Amazon MWAA frequently asked questions - Amazon Managed Workflows for Apache Airflow
Services or capabilities described in Amazon Web Services documentation might vary by Region. To see the differences applicable to the China Regions, see Getting Started with Amazon Web Services in China (PDF).

Amazon MWAA frequently asked questions

This page describes common questions you may encounter when using Amazon Managed Workflows for Apache Airflow.

Contents

Supported versions

What does Amazon MWAA support for Apache Airflow v2?

To learn what Amazon MWAA supports, see Apache Airflow versions on Amazon Managed Workflows for Apache Airflow.

Why are older versions of Apache Airflow not supported?

We are only supporting the latest (as of launch) Apache Airflow version Apache Airflow v1.10.12 due to security concerns with older versions.

What Python version should I use?

The following Apache Airflow versions are supported on Amazon Managed Workflows for Apache Airflow.

Note
  • Beginning with Apache Airflow v2.2.2, Amazon MWAA supports installing Python requirements, provider packages, and custom plugins directly on the Apache Airflow web server.

  • Beginning with Apache Airflow v2.7.2, your requirements file must include a --constraint statement. If you do not provide a constraint, Amazon MWAA will specify one for you to ensure the packages listed in your requirements are compatible with the version of Apache Airflow you are using.

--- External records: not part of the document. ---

-- ==== Sys2Proof/Machine/Dispatch.lean ====
section
/-! DEFINITION. One arm per command: the direct call of its meaning. -/

namespace Sys2Proof.Machine
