/-- R114: a failed remote load stops the core with cause 0x19, a failed posted store sets
REMOTE_ERR and increments the object of BEAD_ERR_SO, and a good one does neither. -/
def Obligations.RemoteAccess : Prop :=
  ∀ (n : Fin 4096) (s : State),
    (∀ (q : RemoteLoad) (ext : RemoteReply) (c : Nat), (s.bead n.val).stall = some q → q.waiting = false →
      s.target n.val q.addr = .remote c → s.routeUp c = true →
      (ext.poison = false → ext.st = ST_OK → q.fp = false → Completes (.remoteLoadResponse n ext) s fun t =>
        (t.bead n.val).xr q.rd = (if q.rd = 0 then 0 else loadVal q.len q.signed ext.data.toNat) ∧
        (t.bead n.val).stall = none ∧ (t.bead n.val).pc = (s.bead n.val).pc + BitVec.ofNat 32 q.ilen ∧
        SameBytes s t ∧ ∀ o, o ≠ BEAD_ECC n.val → t.rd o = s.rd o) ∧
      (ext.poison = false → ext.st ≠ ST_OK → ext.st ≠ ST_ECC_UNCORRECTED →
        Completes (.remoteLoadResponse n ext) s fun t =>
          t.beadState n.val = bdFAULT ∧ t.fld (BEAD_STATUS_CAUSE n.val) = 0x19 ∧
          (t.bead n.val).x = (s.bead n.val).x ∧ SameBytes s t)) ∧
    (∀ (q : RemoteLoad) (ext : RemoteReply) (o : Nat), (s.bead n.val).stall = some q → q.waiting = false → q.unit = 0 →
      q.op = .read q.len → q.fp = false → FabricQuiet s → q.addr = aliasAddr 0x10000000 o → o < 0x8000000 →
      q.len ∈ [1, 2, 4] → o % q.len = 0 → s.bankServes (o / 0x80000) = true → syncArea o q.len = false →
      s.mems.map.anyBad 8 o q.len = false → Completes (.remoteLoadResponse n ext) s fun t =>
        (t.bead n.val).xr q.rd =
          (if q.rd = 0 then 0 else loadVal q.len q.signed (leNat (s.mems.map.bytes o q.len))) ∧
        (t.bead n.val).stall = none ∧ (t.bead n.val).pc = (s.bead n.val).pc + BitVec.ofNat 32 q.ilen ∧ SameBytes s t) ∧
    (∀ rest, (s.bead n.val).posted = some ST_OK :: rest → (s.bead n.val).fencing = false →
      Completes (.remoteStoreAck n) s fun t => (t.bead n.val).posted = rest ∧ t.csr = s.csr ∧ SameBytes s t) ∧
    (∀ st rest, (s.bead n.val).posted = some st :: rest → st ≠ ST_OK → (s.bead n.val).fencing = false →
      s.soBad ((s.rd (BEAD_ERR_SO n.val)).toNat % 16384) = false → s.fab.raised = [] →
      Completes (.remoteStoreAck n) s fun t => (t.bead n.val).posted = rest ∧
        t.fld (BEAD_FLAGS_REMOTE_ERR n.val) = 1 ∧
        t.so ((s.rd (BEAD_ERR_SO n.val)).toNat % 16384) = s.so ((s.rd (BEAD_ERR_SO n.val)).toNat % 16384) + 1 ∧
        SameBytesBut .map (soAddr ((s.rd (BEAD_ERR_SO n.val)).toNat % 16384)) 4 s t) ∧
    ((s.bead n.val).posted = [some ST_OK] → (s.bead n.val).fencing = true →
      Completes (.remoteStoreAck n) s fun t => (t.bead n.val).fencing = false ∧
        (t.bead n.val).pc = (s.bead n.val).pc + 4)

    For more information on setting up constraints in your requirements file, see Installing Python dependencies.

For more information about migrating your self-managed Apache Airflow deployments, or migrating an existing Amazon MWAA environment, including instructions for backing up your metadata database, see the Amazon MWAA Migration Guide.

What version of pip does Amazon MWAA use?

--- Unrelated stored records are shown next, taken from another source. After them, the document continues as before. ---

-- ==== Sys2Proof/Laws/Host.lean ====
section
/-! SUPPORT. What writing an entry, an event or a completion can do (R282, R297). -/

namespace Sys2Proof.Machine

/-- The units and the registers outside the host interface are as before. -/
def HostOnly (s t : State) : Prop := t.core = s.core ∧ SameLow s t

theorem HostOnly.refl (s : State) : HostOnly s s := ⟨rfl, fun _ _ _ => rfl⟩

theorem HostOnly.trans {s t u : State} (h : HostOnly s t) (k : HostOnly t u) : HostOnly s u :=
  ⟨k.1.trans h.1, fun o h1 h2 => (k.2 o h1 h2).trans (h.2 o h1 h2)⟩

theorem HostOnly.wr {s t : State} (h : HostOnly s t) {o : Nat} {v : Word}
    (ho : 0x100000 ≤ o ∨ (0x10000 ≤ o ∧ o < 0x20000)) : HostOnly s (t.wr o v) := by
  refine h.trans ⟨rfl, fun p h1 h2 => ?_⟩
  rw [State.rd_wr, if_neg (by omega)]

theorem HostOnly.setF {s t : State} (h : HostOnly s t) {F : Fld} {v : Nat}
    (ho : 0x100000 ≤ F.off ∨ (0x10000 ≤ F.off ∧ F.off < 0x20000)) : HostOnly s (t.setF F v) := h.wr ho

theorem HostOnly.wrN {s t : State} (h : HostOnly s t) {o v : Nat}
    (ho : 0x100000 ≤ o ∨ (0x10000 ≤ o ∧ o < 0x20000)) : HostOnly s (t.wrN o v) := h.wr ho

theorem HostOnly.inc {s t : State} (h : HostOnly s t) {o : Nat}
    (ho : 0x100000 ≤ o ∨ (0x10000 ≤ o ∧ o < 0x20000)) : HostOnly s (t.inc o) := h.wr ho

theorem HostOnly.host {s t : State} (h : HostOnly s t) (x : HostSt) : HostOnly s { t with host := x } :=
  h.trans ⟨rfl, fun _ _ _ => rfl⟩

theorem HostOnly.setMem {s t : State} (h : HostOnly s t) (sp : Space) (m : Memory) : HostOnly s (t.setMem sp m) :=
  h.trans ⟨by cases sp <;> rfl, fun _ _ _ => by cases sp <;> rfl⟩

theorem HostOnly.free {s t : State} (h : HostOnly s t) (n : Nat) : HostOnly s { t with free := n } :=
  h.trans ⟨rfl, fun _ _ _ => rfl⟩

theorem HostOnly.countRej {s t : State} (h : HostOnly s t) (x : Target) : HostOnly s (t.countRej x) := by
  cases x <;> first | exact h | exact h.inc (by simp only [MM_REJ]; omega)

theorem HostOnly.grantAt {s t : State} (h : HostOnly s t) (x : Target) (src : Nat) : HostOnly s (t.grantAt x src) := by
  unfold State.grantAt
  cases resourceOf x <;> exact h.trans ⟨rfl, fun _ _ _ => rfl⟩

/-- A write that names no window is never one of a closed window. -/
theorem State.winCheck_none (s : State) (src : Nat) (t : Target) (l n : Nat) (e : BitVec 16) :
    s.winCheck src t l n 0xFFFF e = ST_OK := by simp [State.winCheck]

For environments running Apache Airflow v1.10.12, Amazon MWAA installs pip version 21.1.2.

Note

Amazon MWAA will not upgrade pip for Apache Airflow v1.10.12 environments.

For environments running Apache Airflow v2 and above, Amazon MWAA installs pip version 21.3.1.

Use cases

When should I use Amazon Step Functions vs. Amazon MWAA?

  1. You can use Step Functions to process individual customer orders, since Step Functions can scale to meet demand for one order or one million orders.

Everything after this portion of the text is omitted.